Both forms of reuse have pros and cons. The main advantages of structured reuse is that changes only need to be performed once, reducing maintenance effort and simplifying bug fixing in reused artifacts. Its main disadvantage is that it requires coordination. If an artifact is heavily reused, substantial changes may cause problems for its users and must be coordinated. Ad hoc reuse simply inverts those attributes: changes can be made independent of each other. While this is helpful for e.g. experimentation, it unfortunately makes bug fixes hard.
Ad hoc reuse is often applied in practice. My observation is, however, that it is often chosen to work around coordination problems between different teams, not because it is the best solution for the given reuse situation.
Clone detection can reliably detect ad hoc reuse. We can thus use it as a team/organization problem detector.
Clone Detection in a nutshell
Clone detection discovers similar areas of code. Detection algorithms are smart enough to compensate small changes, such as renamed variables or changes to source code comments. Clone detection is fast enough to analyze systems with several million lines of code in less than an hour. See  for more information on clone detection.
In most cases, clone detection gets used to discover and help manage code duplicates inside a single system. To inspect clone detection results on the level of a whole system, we use cushion treemaps. They are best explained in following the steps of the layout algorithm:
This treemap depicts each component of the system under analysis as a rectangle. The surface area of the rectangle corresponds to the size of its component in lines of code; the more lines, the larger the rectangle.
I have highlighted four components in blue. All other rectangles, however, also represent components.
In the next step, subcomponents are layouted. More specifically, a rectangle for each class that is part of a component gets drawn. Again, the size corresponds to the lines of code. Positioning mirrors location in the namespace: if two classes share the same namespace, they are drawn close to each other.
Unfortunately, adding classes threatens to blur the component structure of the system. I have left the four blue rectangles in place, to show that the components are still in the same position in the treemap. However, without the blue rectangles, they would be hard to spot. To preserve structural information, cushions are used to depict hierarchy.

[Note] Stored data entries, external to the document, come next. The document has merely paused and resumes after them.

-- ==== Sys2Proof/State/Sluice.lean ====
section
/-! DEFINITION. Sluice and the operators' node state (chapters 9 to 11): plain data. -/

namespace Sys2Proof.Machine

/-- Node states (Table 9.3). -/
inductive NodePhase where
  | idle | pending | queued | executing
  deriving DecidableEq, Repr

/-- The code of a state (Table 9.3). -/
def NodePhase.code : NodePhase → Nat
  | .idle => 0 | .pending => 1 | .queued => 2 | .executing => 3

/-- An output element (Table 10.3). -/
inductive Elem where
  | scalar (v : Word) (q : Nat)
  | phasor (re im mag ang : Word) (q : Nat)
  deriving DecidableEq, Repr

/-- One history value of a channel: its P tick from the TAI epoch, its value and its quality. -/
structure HistVal where
  tick : Nat
  value : Word
  quality : Nat
  deriving DecidableEq, Repr

/-- One job of an FRQ node: its tick, the phasor X, f in Hz and their qualities. -/
structure FrqJob where
  tick : Nat
  re : Word
  im : Word
  f : Word
  xq : Nat
  fq : Nat
  deriving DecidableEq, Repr

/-- The state an operator keeps between jobs. -/
structure OpMem where
  /-- The tick of the previous job, and the tick of the first job since the node started. -/
  kLast : Option Nat := none
  kFirst : Nat := 0
  /-- Channel histories, newest first, at most 160 ticks each. -/
  hist : List (List HistVal) := []
  frq : List FrqJob := []
  /-- Timers in ns, flags, counts, and other exact values, by the operator's own numbering. -/
  vals : Tab Rat := []
  /-- binary64 values: θ, E and the integrators. -/
  wide : Tab Word64 := []
  /-- binary32 values: last valid inputs, remembered phasors. -/
  words : Tab Word := []
  deriving DecidableEq, Repr

/-- What a completed operator does beside its outputs. -/
inductive Act where
  /-- A TRC has completed (R406, R407): SO, PUB, TRIP, whether TRIP has changed, and FIRST and SOURCES. -/
  | trip (so pub : Nat) (on changed : Bool) (first sources : Nat)
  /-- A TRC sets its lockout latch. -/
  | latch (l : Nat)
  /-- DRT triggers recorders (R408, R521): their mask, the tick, the instant T_i in ns and the input. -/
  | record (mask tick : Nat) (at' : Instant) (input : Nat)
  /-- IIT's one write to the ledger (R373): counter, tick k0 of the operation, and increment. -/
  | ledger (adds : List (Nat × Nat × Nat))
  /-- ADP's request for a group and for a bank (R414). -/
  | group (sel g : Nat)
  | bank (slot : Nat) (toB : Bool) (fade : Nat)
  deriving DecidableEq, Repr

/-- What an operator's evaluation gives. -/
structure JobResult where
  out : List Elem := []
  opst : Nat := 0
  mem : OpMem := {}
  subst : Bool := false
  acts : List Act := []
  deriving DecidableEq, Repr

/-- What a set flag of a node remembers of its setting: the last P tick flagged and the last Q tick processed then, and the chains behind
it, each with the local time in ticks at which the chain's source flag was applied (R322, R422). -/
structure FlagMark where
  bit : Nat
  tick : Nat
  q : Nat
  origins : List (Nat × Nat) := []
  deriving DecidableEq, Repr

/-- One node as Sluice keeps it. -/
structure NodeSt where
  flags : Word := 0
  marks : List FlagMark := []
  phase : NodePhase := .idle
  overrun : Bool := false
  /-- OVERRUN of NSTAT, which a completion clears (Table 9.8). -/
  nOverrun : Bool := false
  held : Bool := false
  cancelled : Bool := false
  incomplete : Bool := false
  inputSubst : Bool := false
  opst : Nat := 0
  /-- The tick of the job whose outputs stand (Table 10.3), from the TAI epoch. -/
  tick : Nat := 0
  out : List Elem := []
  /-- The outputs before these, and their tick: what a recorder's row of an earlier tick reads (R519). -/
  prevTick : Nat := 0
  prevOut : List Elem := []
  mem : OpMem := {}
  jobs : Nat := 0
  overruns : Nat := 0
  /-- EV_SLC_OVERRUN: overruns since the last event, and when it was raised (R319). -/
  overSince : Nat := 0
  overAt : Option Instant := none
  deriving DecidableEq, Repr

/-- What an engine other than a core or lane has reported of a job: a logic engine's cycle, an empty job, a cycle that
faulted; a loop's evaluation; a release. -/
inductive EngineEnd where
  | done | empty | faulted
  deriving DecidableEq, Repr

/-- An in-flight place: a node queued or executing (Table 9.1), or waiting for room. -/
structure Flight where
  inst : Nat
  node : Nat
  gen : Nat
  prio : Nat
  cls : Nat
  /-- The unit it must run on, or the unit it runs on. -/
  unit : Nat
  phase : NodePhase
  /-- The Sluice cycle in which it became ready, and in which it was enqueued. -/
  ready : Nat
  enq : Nat
  tick : Nat
  /-- The last Q tick processed when it was enqueued, from the TAI epoch: the tick that released a loop. -/
  q : Nat := 0
  /-- The P tick and the Q tick whose flag released the job, and the chains behind its flags. -/
  relTick : Nat := 0
  relQ : Nat := 0
  origins : List (Nat × Nat) := []
  start : Nat := 0
  /-- PC and LANE: evaluated at dispatch. -/
  result : Option JobResult := none
  /-- MLR and LE: what the engine has reported. -/
  engine : Option EngineEnd := none
  /-- The cells of the setting groups in force at its tick: GS_0 to GS_3. -/
  groups : List Nat := []
  deriving DecidableEq, Repr

/-- A chain record: stored bound, largest interval, jobs measured. -/
structure ChainSt where
  bound : Nat := 0
  largest : Nat := 0
  measured : Nat := 0
  deriving DecidableEq, Repr

/-- A group selector (R410). -/
structure Selector where
  active : Nat := 0
  forced : Option Nat := none
  request : Option Nat := none
  /-- The group the twin's mirror has named since the last flag. -/
  mirror : Option Nat := none
  changedAt : Option Instant := none
  /-- A GRP_RELEASE stands behind the request that waits. -/
  released : Bool := false
  changes : Nat := 0
  deriving DecidableEq, Repr

/-- The contiguous ranges of an instance in the node and edge tables (R306): where each begins. -/
structure Ranges where
  node : Nat := 0
  edge : Nat := 0
  deriving DecidableEq, Repr

/-- Everything an instance has staged but its graph and its CLE image, each table as the block holds it. -/
structure Staged where
  sv : Tab (Nat × Option SubRec) := []
  goose : Tab (Nat × Option SubRec) := []
  chans : Tab (Nat × ChanRec) := []
  streams : Tab (Nat × StreamRec) := []
  horizon : Option Nat := none
  goosePubs : Tab (Option GoosePub) := []
  svPubs : Tab (Option SvPub) := []
  loops : Tab (Option LoopRec) := []
  recs : Tab (Option DrRec) := []
  masks : Tab (Option MaskTest) := []
  deriving DecidableEq, Repr

/-- An exchange that waits for its point (R330): the graph staged (none for no change), its node and edge ranges, the command to
complete, the P ticks flagged so far, what else was staged at the commit, and what the commit found: its claims, and the bounds and
in-flight needs of its admission run. -/
structure Exchange where
  graph : Option (Option Graph)
  ranges : Ranges := {}
  staged : Staged := {}
  wait : Nat × Word
  ticks : Nat
  claims : List Claim
  bounds : List (Nat × List Nat)
  needs : List (Nat × Nat)
  deriving DecidableEq, Repr

/-- What Sluice keeps of an instance. -/
structure SlcInst where
  graph : Option Graph := none
  ranges : Ranges := {}
  /-- Staged: none for no change, some none for an unload. -/
  staged : Option (Option Graph) := none
  exchange : Option Exchange := none
  nodes : List NodeSt := []
  chains : List ChainSt := []
  sels : List Selector := [{}, {}, {}, {}]
  /-- The last P tick flagged. -/
  tick : Nat := 0
  /-- Last accepted trigger of each binding of kind 0x05. -/
  triggers : Tab Instant := []
  need : Nat := 0
  peak : Nat := 0
  /-- Counters of R334 that are not 0, by item 3 to 8. -/
  stat : Tab Nat := []
  /-- The tick records with INCOMPLETE set (R321): the nodes dropped in each P tick. -/
  incomplete : Tab Nat := []
  /-- THM states kept over a warm reset: by STATE_ID (R371). -/
  thermal : Tab OpMem := []
  deriving DecidableEq, Repr

/-- Sluice. -/
structure Sluice where
  insts : Tab SlcInst := []
  flights : List Flight := []
  /-- The model's own field: Sluice cycles counted, for the order of enqueueing. -/
  cycle : Nat := 0
  /-- SLC_UNITS: units not in service, by class. -/
  down : List (Nat × Nat) := []
  /-- SLC_INFLIGHT.PEAK, the peak of this period, SLC_DISPATCH.LAST and dispatches of this period. -/
  peakLast : Nat := 0
  peakNow : Nat := 0
  dispatchLast : Nat := 0
  dispatchNow : Nat := 0
  /-- SLC_STAT[0..6]. -/
  stat : Tab Nat := []
  deriving DecidableEq, Repr

end Sys2Proof.Machine
end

In this step, the layout algorithm renders each rectangle as a cushion in such a way, that namespace hierarchy is still visible. Through the shading of each rectangle, the cushions depict which rectangles together form a larger part of the system (e.g. directory, package, namespace or such).
In the last step, we use color to denote the amount of cloning we detected in the system. Dark grey code is generated and thus excluded from detection. All other code gets colored on a gradient from white to red. White == 0% cloned, Dark red == 100% cloned.
This way, the treemap shows us which areas of the system contain how many clones.
Cross-project-clone-detection simply performs a clone detection across the code base of several projects and considers only those clones that span more than one project. Its results can be visualized similarly in a treemap. In the remainder of the post, I use apply it to different project settings.
Ad hoc Reuse across Applications in a Single Company
In the first case, I have used cross-project clone detection on the applications maintained by one single company. Each of the nine applications is a business information system, all are written in the same programming language. They are maintained by different teams. In some areas, the applications interact with each other (e.g. by exchanging data).
Clone detection revealed the following result. In this treemap only those clones are shown that contain copies that span at least two different applications.
We see that several large areas are cloned. Closer inspection revealed that entire components (both of custom UI widgets used by different applications, and of business objects for data shared across applications) have been copied.
Interviews with the developers revealed that, at least in some cases, the components had originally been maintained in a central location. However, the organization failed to create a structured process to manage change to these components. In part, because at that time, the development teams belonged to different companies working under different contracts.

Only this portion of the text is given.